Bloomberg Intelligence
This analysis is by Bloomberg Intelligence Quantitative Equity Strategist Kumar Gautam and Data Scientist Claudio Fontana. It appeared first on the Bloomberg Terminal.
For Asia-Pacific stock returns, country matters more than industry, though the latter’s influence is rising. This increase is broad based and not specifically tied to the tech sector. A long-term tilt to any particular industry or country doesn’t consistently generate alpha, though style bets do pay off — especially momentum and valuation.
1. Country Dominates APAC Returns Despite Rising Sector Influence
Country grouping’s influence on Asia-Pacific stock returns has moderated, but still outweighs sector and style effects. The mean absolute deviations (MAD) of monthly country, sector and style factor returns are 2.9%, 2.6% and 0.4%, implying respective contributions at 49.8%, 43.5% and 6.7%, vs. 63.3%, 31.3% and 5.5% three years ago.
We use Bloomberg’s MAC3 Asia-Pacific Risk Model, which isolates 18 country, 36 industry and 14 style factors. These are commonly referred to as pure factors, as each portfolio’s exposure is distinctly separated from the influence of other factors. For passive managers, country, industry, or style MAD shows the significance of each grouping in determining stock returns, whereas for active managers, it indicates excess return or tracking error from specific tilts.
2. Country, Industry Shifts Are Broad-Based
While it seems intuitive to attribute the increasing significance of industry or declining influence of country factors to specific portfolios, our analysis doesn’t support this assumption. For instance, we assessed whether the growing impact of industries is driven by the technology sector by recalculating industry MAD after excluding sectors such as semiconductors and communications. Yet the proportional effect remained consistent at about 43%. Similarly, when excluding markets such as China, the country MAD also remained stable at around 50%.
3. Country, Industry Tilts Lack Consistent Long-Term Alpha
Some industries and countries exhibited high risk-adjusted returns — or information ratios — in 2025, but only a few are statistically significant over the past 20 years. With a threshold t-statistic of two and 20 years of data, an industry or country portfolio should have a minimum absolute information ratio of about 0.45 to be considered significant. Consequently, only seven out of 36 industry factors and no country factors show significance. This underlines that taking a country or sector bet generally fails to generate consistent alpha. While there can be subperiods when such tilts can produce alpha, capturing these opportunities is largely a matter of the timing skills of the active portfolio manager.
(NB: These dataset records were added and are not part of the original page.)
/-- CFSW_PLANE_FILLED: plane n is written where it is inactive, and ports that it alone reads start to serve the phase; in a RUNNING
thicket whose ports have all still to deliver EOS each source port then has a ROUND to inject (R176, R193, R282; log 127). -/
def execCfswPlaneFilled (t : BitVec 2) (s : State) : Out :=
  withCur s fun c =>
    let x := c.task.th t
    match x.loading with
    | none => .next s
    | some (n, pats, noRound) =>
      if x.st = .loading || x.st = .saved then .next s
      else
        let fill (k : Nat) (e : Elem) : Elem :=
          if e.active = n then e else { e with pats := mapSet n.toNat ((mapGet k pats).getD nonePattern) e.pats }
        let more := pats.filter fun q => (x.elem q.1).isNone
        let elems := more.foldl (fun m q => mapSet q.1 (Elem.load [(n.toNat, q.2)] x.active) m)
          (x.elems.map fun e => (e.1, fill e.1 e.2))
        let round := x.st = .running && !noRound && x.sources.all fun p => !((c.task.src (BitVec.ofNat 4 p)).phase t.toNat).eos
        let tk := c.task.modTh t fun x =>
          { x with elems := elems, filled := setBit x.filled n.toNat true, loading := none,
                   roundPlanes := if round then x.roundPlanes ++ [n] else x.roundPlanes }
        let due := x.roundPlanes.length + b2n round
        let fresh := (tk.th t).planePorts.filter fun p => !c.task.inPhase t p
        .next (c.put s (fresh.foldl (fun tk p => (tk.startPort t p).modSrc (BitVec.ofNat 4 p) fun q =>
          q.modPhase t.toNat fun h => { h with rounds := due }) tk))

/-! ## Status and accumulators (R174, R177–R179) -/

/-- Code of a thicket state (R177). -/
def ThState.code : ThState → Nat
  | .idle => 0 | .loading => 1 | .running => 2 | .complete => 3 | .saved => 4

/-- The value that THST writes (R177). -/
def Task.thst (tk : Task) (t : BitVec 2) : Word :=
  let x := tk.th t
  let sat := packVals 1 (tabulate 16 fun i => b2n (tk.fa.get (BitVec.ofNat 4 i).toFin).sat)
  BitVec.ofNat 64 (sat * 2 ^ 32 + x.rounds % 65536 * 2 ^ 16 + x.filled.toNat * 2 ^ 8 + x.active.toNat * 2 ^ 6 + x.st.code)

/-- THST writes a thicket's status at issue (R177). -/
def execThst (d : Reg) (t : BitVec 2) (s : State) : Out :=
  issue s (fun r => r.dst d) fun c => .next (c.putRegs s ((c.task.regs.write d (c.task.thst t) false).advance 4))

/-- THWT waits until a thicket is IDLE, COMPLETE or SAVED (R178). -/
def execThwt (t : BitVec 2) (s : State) : Out :=
  issue s (fun _ => .ok) fun c =>
    let st := (c.task.th t).st
    if st = .loading || st = .running then .next s else .next (c.put s c.task.past)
4. Style Factors a Source of Long-Term Alpha
Nine of the 14 style factors show a significant information ratio over the past 20 years, supporting evidence that styles are a long-term source of risk and reward. Momentum has the highest information ratio (2.13), followed by valuation (1.56) and earnings yield (1.12). Factors such as profit, long-term reversal, size, mid-cap and liquidity don’t exhibit a significant information ratio. In 2025, momentum, beta, earnings yield and long-term reversal generated information ratios more than 2.